[[ Provided material open ]]
/-! ### noteWrite -/

@[simp] theorem noteWrite_pending (s : State) (r a : Nat) : (noteWrite r a s).pending = s.pending := rfl
@[simp] theorem noteWrite_cyc (s : State) (r a : Nat) : (noteWrite r a s).cyc = s.cyc := rfl
@[simp] theorem noteWrite_fuses (s : State) (r a : Nat) : (noteWrite r a s).fuses = s.fuses := rfl
@[simp] theorem noteWrite_pins (s : State) (r a : Nat) : (noteWrite r a s).pins = s.pins := rfl
@[simp] theorem noteWrite_regs (s : State) (r a : Nat) : (noteWrite r a s).regs = s.regs := rfl
@[simp] theorem noteWrite_mem (s : State) (r a : Nat) : (noteWrite r a s).mem = s.mem := rfl
@[simp] theorem noteWrite_tele (s : State) (r a : Nat) : (noteWrite r a s).tele = s.tele := rfl
@[simp] theorem noteWrite_out (s : State) (r a : Nat) : (noteWrite r a s).out = s.out := rfl
@[simp] theorem noteWrite_ports (s : State) (r a : Nat) : (noteWrite r a s).ports = s.ports := rfl
@[simp] theorem noteWrite_waiting (s : State) (r a : Nat) : (noteWrite r a s).waiting = s.waiting := rfl
@[simp] theorem noteWrite_inbox (s : State) (r a : Nat) : (noteWrite r a s).inbox = s.inbox := rfl
@[simp] theorem noteWrite_arrivals (s : State) (r a : Nat) : (noteWrite r a s).arrivals = s.arrivals := rfl
@[simp] theorem noteWrite_frames (s : State) (r a : Nat) : (noteWrite r a s).frames = s.frames := rfl
@[simp] theorem noteWrite_seqs (s : State) (r a : Nat) : (noteWrite r a s).seqs = s.seqs := rfl
@[simp] theorem noteWrite_mgmtKept (s : State) (r a : Nat) : (noteWrite r a s).mgmtKept = s.mgmtKept := rfl
@[simp] theorem noteWrite_seen (s : State) (r a : Nat) : (noteWrite r a s).seen = s.seen := rfl
@[simp] theorem noteWrite_candPos (s : State) (r a : Nat) : (noteWrite r a s).candPos = s.candPos := rfl
@[simp] theorem noteWrite_macs (s : State) (r a : Nat) : (noteWrite r a s).macs = s.macs := rfl
@[simp] theorem noteWrite_meters (s : State) (r a : Nat) : (noteWrite r a s).meters = s.meters := rfl
@[simp] theorem noteWrite_bufs (s : State) (r a : Nat) : (noteWrite r a s).bufs = s.bufs := rfl
@[simp] theorem noteWrite_waiters (s : State) (r a : Nat) : (noteWrite r a s).waiters = s.waiters := rfl
@[simp] theorem noteWrite_poolHold (s : State) (r a : Nat) : (noteWrite r a s).poolHold = s.poolHold := rfl
@[simp] theorem noteWrite_upset (s : State) (r a : Nat) : (noteWrite r a s).upset = s.upset := rfl
@[simp] theorem noteWrite_wheySeen (s : State) (r a : Nat) : (noteWrite r a s).wheySeen = s.wheySeen := rfl
@[simp] theorem noteWrite_slots (s : State) (r a : Nat) : (noteWrite r a s).slots = s.slots := rfl
@[simp] theorem noteWrite_grps (s : State) (r a : Nat) : (noteWrite r a s).grps = s.grps := rfl
@[simp] theorem noteWrite_fires (s : State) (r a : Nat) : (noteWrite r a s).fires = s.fires := rfl
@[simp] theorem noteWrite_chainQ (s : State) (r a : Nat) : (noteWrite r a s).chainQ = s.chainQ := rfl
@[simp] theorem noteWrite_chains (s : State) (r a : Nat) : (noteWrite r a s).chains = s.chains := rfl
@[simp] theorem noteWrite_nextChain (s : State) (r a : Nat) : (noteWrite r a s).nextChain = s.nextChain := rfl
@[simp] theorem noteWrite_vats (s : State) (r a : Nat) : (noteWrite r a s).vats = s.vats := rfl
@[simp] theorem noteWrite_cores (s : State) (r a : Nat) : (noteWrite r a s).cores = s.cores := rfl
@[simp] theorem noteWrite_servers (s : State) (r a : Nat) : (noteWrite r a s).servers = s.servers := rfl
@[simp] theorem noteWrite_members (s : State) (r a : Nat) : (noteWrite r a s).members = s.members := rfl
@[simp] theorem noteWrite_twin (s : State) (r a : Nat) : (noteWrite r a s).twin = s.twin := rfl
@[simp] theorem noteWrite_tally (s : State) (r a : Nat) : (noteWrite r a s).tally = s.tally := rfl
@[simp] theorem noteWrite_soft (s : State) (r a : Nat) : (noteWrite r a s).soft = s.soft := rfl
@[simp] theorem noteWrite_rinds (s : State) (r a : Nat) : (noteWrite r a s).rinds = s.rinds := rfl
@[simp] theorem noteWrite_rlines (s : State) (r a : Nat) : (noteWrite r a s).rlines = s.rlines := rfl
@[simp] theorem noteWrite_pwr (s : State) (r a : Nat) : (noteWrite r a s).pwr = s.pwr := rfl
@[simp] theorem noteWrite_asked (s : State) (r a : Nat) : (noteWrite r a s).asked = s.asked := rfl
@[simp] theorem noteWrite_back (s : State) (r a : Nat) : (noteWrite r a s).back = s.back := rfl
@[simp] theorem noteWrite_test (s : State) (r a : Nat) : (noteWrite r a s).test = s.test := rfl
@[simp] theorem noteWrite_scrubs (s : State) (r a : Nat) : (noteWrite r a s).scrubs = s.scrubs := rfl
@[simp] theorem noteWrite_hbmQ (s : State) (r a : Nat) : (noteWrite r a s).hbmQ = s.hbmQ := rfl
@[simp] theorem noteWrite_rennet (s : State) (r a : Nat) : (noteWrite r a s).rennet = s.rennet := rfl
@[simp] theorem noteWrite_ifc (s : State) (r a : Nat) : (noteWrite r a s).ifc = s.ifc := rfl
@[simp] theorem noteWrite_draws (s : State) (r a : Nat) : (noteWrite r a s).draws = s.draws := rfl

/-! ### raiseEv -/

@[simp] theorem raiseEv_pending (s : State) (p k : Nat) : (raiseEv p k s).pending = s.pending := rfl
@[simp] theorem raiseEv_cyc (s : State) (p k : Nat) : (raiseEv p k s).cyc = s.cyc := rfl
@[simp] theorem raiseEv_fuses (s : State) (p k : Nat) : (raiseEv p k s).fuses = s.fuses := rfl
@[simp] theorem raiseEv_pins (s : State) (p k : Nat) : (raiseEv p k s).pins = s.pins := rfl
@[simp] theorem raiseEv_mem (s : State) (p k : Nat) : (raiseEv p k s).mem = s.mem := rfl
@[simp] theorem raiseEv_tele (s : State) (p k : Nat) : (raiseEv p k s).tele = s.tele := rfl
@[simp] theorem raiseEv_out (s : State) (p k : Nat) : (raiseEv p k s).out = s.out := rfl
@[simp] theorem raiseEv_ports (s : State) (p k : Nat) : (raiseEv p k s).ports = s.ports := rfl
@[simp] theorem raiseEv_waiting (s : State) (p k : Nat) : (raiseEv p k s).waiting = s.waiting := rfl
@[simp] theorem raiseEv_inbox (s : State) (p k : Nat) : (raiseEv p k s).inbox = s.inbox := rfl
@[simp] theorem raiseEv_arrivals (s : State) (p k : Nat) : (raiseEv p k s).arrivals = s.arrivals := rfl
@[simp] theorem raiseEv_frames (s : State) (p k : Nat) : (raiseEv p k s).frames = s.frames := rfl
@[simp] theorem raiseEv_seqs (s : State) (p k : Nat) : (raiseEv p k s).seqs = s.seqs := rfl
@[simp] theorem raiseEv_mgmtKept (s : State) (p k : Nat) : (raiseEv p k s).mgmtKept = s.mgmtKept := rfl
@[simp] theorem raiseEv_seen (s : State) (p k : Nat) : (raiseEv p k s).seen = s.seen := rfl
@[simp] theorem raiseEv_candPos (s : State) (p k : Nat) : (raiseEv p k s).candPos = s.candPos := rfl
@[simp] theorem raiseEv_macs (s : State) (p k : Nat) : (raiseEv p k s).macs = s.macs := rfl
@[simp] theorem raiseEv_meters (s : State) (p k : Nat) : (raiseEv p k s).meters = s.meters := rfl
@[simp] theorem raiseEv_bufs (s : State) (p k : Nat) : (raiseEv p k s).bufs = s.bufs := rfl
@[simp] theorem raiseEv_waiters (s : State) (p k : Nat) : (raiseEv p k s).waiters = s.waiters := rfl
@[simp] theorem raiseEv_poolHold (s : State) (p k : Nat) : (raiseEv p k s).poolHold = s.poolHold := rfl
@[simp] theorem raiseEv_upset (s : State) (p k : Nat) : (raiseEv p k s).upset = s.upset := rfl
@[simp] theorem raiseEv_wheySeen (s : State) (p k : Nat) : (raiseEv p k s).wheySeen = s.wheySeen := rfl
@[simp] theorem raiseEv_slots (s : State) (p k : Nat) : (raiseEv p k s).slots = s.slots := rfl
@[simp] theorem raiseEv_grps (s : State) (p k : Nat) : (raiseEv p k s).grps = s.grps := rfl
@[simp] theorem raiseEv_fires (s : State) (p k : Nat) : (raiseEv p k s).fires = s.fires := rfl
@[simp] theorem raiseEv_chainQ (s : State) (p k : Nat) : (raiseEv p k s).chainQ = s.chainQ := rfl
@[simp] theorem raiseEv_chains (s : State) (p k : Nat) : (raiseEv p k s).chains = s.chains := rfl
@[simp] theorem raiseEv_nextChain (s : State) (p k : Nat) : (raiseEv p k s).nextChain = s.nextChain := rfl
@[simp] theorem raiseEv_vats (s : State) (p k : Nat) : (raiseEv p k s).vats = s.vats := rfl
@[simp] theorem raiseEv_cores (s : State) (p k : Nat) : (raiseEv p k s).cores = s.cores := rfl
@[simp] theorem raiseEv_servers (s : State) (p k : Nat) : (raiseEv p k s).servers = s.servers := rfl
@[simp] theorem raiseEv_members (s : State) (p k : Nat) : (raiseEv p k s).members = s.members := rfl
@[simp] theorem raiseEv_twin (s : State) (p k : Nat) : (raiseEv p k s).twin = s.twin := rfl
@[simp] theorem raiseEv_tally (s : State) (p k : Nat) : (raiseEv p k s).tally = s.tally := rfl
@[simp] theorem raiseEv_soft (s : State) (p k : Nat) : (raiseEv p k s).soft = s.soft := rfl
@[simp] theorem raiseEv_rinds (s : State) (p k : Nat) : (raiseEv p k s).rinds = s.rinds := rfl
@[simp] theorem raiseEv_rlines (s : State) (p k : Nat) : (raiseEv p k s).rlines = s.rlines := rfl
@[simp] theorem raiseEv_pwr (s : State) (p k : Nat) : (raiseEv p k s).pwr = s.pwr := rfl
@[simp] theorem raiseEv_asked (s : State) (p k : Nat) : (raiseEv p k s).asked = s.asked := rfl
@[simp] theorem raiseEv_back (s : State) (p k : Nat) : (raiseEv p k s).back = s.back := rfl
@[simp] theorem raiseEv_test (s : State) (p k : Nat) : (raiseEv p k s).test = s.test := rfl
@[simp] theorem raiseEv_scrubs (s : State) (p k : Nat) : (raiseEv p k s).scrubs = s.scrubs := rfl
@[simp] theorem raiseEv_hbmQ (s : State) (p k : Nat) : (raiseEv p k s).hbmQ = s.hbmQ := rfl
@[simp] theorem raiseEv_rennet (s : State) (p k : Nat) : (raiseEv p k s).rennet = s.rennet := rfl
@[simp] theorem raiseEv_ifc (s : State) (p k : Nat) : (raiseEv p k s).ifc = s.ifc := rfl
@[simp] theorem raiseEv_draws (s : State) (p k : Nat) : (raiseEv p k s).draws = s.draws := rfl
[[ Provided material closed ]]
» **Task details**: In the data above, which lines lie between the line with "a s).rennet = s.rennet := rfl" and the line with "k s).seen = s.seen := rfl", inclusive? Print those lines exactly and nothing else.

» **Output for this exercise**:
@[simp] theorem noteWrite_rennet (s : State) (r a : Nat) : (noteWrite r a s).rennet = s.rennet := rfl
@[simp] theorem noteWrite_ifc (s : State) (r a : Nat) : (noteWrite r a s).ifc = s.ifc := rfl
@[simp] theorem noteWrite_draws (s : State) (r a : Nat) : (noteWrite r a s).draws = s.draws := rfl

/-! ### raiseEv -/

@[simp] theorem raiseEv_pending (s : State) (p k : Nat) : (raiseEv p k s).pending = s.pending := rfl
@[simp] theorem raiseEv_cyc (s : State) (p k : Nat) : (raiseEv p k s).cyc = s.cyc := rfl
@[simp] theorem raiseEv_fuses (s : State) (p k : Nat) : (raiseEv p k s).fuses = s.fuses := rfl
@[simp] theorem raiseEv_pins (s : State) (p k : Nat) : (raiseEv p k s).pins = s.pins := rfl
@[simp] theorem raiseEv_mem (s : State) (p k : Nat) : (raiseEv p k s).mem = s.mem := rfl
@[simp] theorem raiseEv_tele (s : State) (p k : Nat) : (raiseEv p k s).tele = s.tele := rfl
@[simp] theorem raiseEv_out (s : State) (p k : Nat) : (raiseEv p k s).out = s.out := rfl
@[simp] theorem raiseEv_ports (s : State) (p k : Nat) : (raiseEv p k s).ports = s.ports := rfl
@[simp] theorem raiseEv_waiting (s : State) (p k : Nat) : (raiseEv p k s).waiting = s.waiting := rfl
@[simp] theorem raiseEv_inbox (s : State) (p k : Nat) : (raiseEv p k s).inbox = s.inbox := rfl
@[simp] theorem raiseEv_arrivals (s : State) (p k : Nat) : (raiseEv p k s).arrivals = s.arrivals := rfl
@[simp] theorem raiseEv_frames (s : State) (p k : Nat) : (raiseEv p k s).frames = s.frames := rfl
@[simp] theorem raiseEv_seqs (s : State) (p k : Nat) : (raiseEv p k s).seqs = s.seqs := rfl
@[simp] theorem raiseEv_mgmtKept (s : State) (p k : Nat) : (raiseEv p k s).mgmtKept = s.mgmtKept := rfl
@[simp] theorem raiseEv_seen (s : State) (p k : Nat) : (raiseEv p k s).seen = s.seen := rfl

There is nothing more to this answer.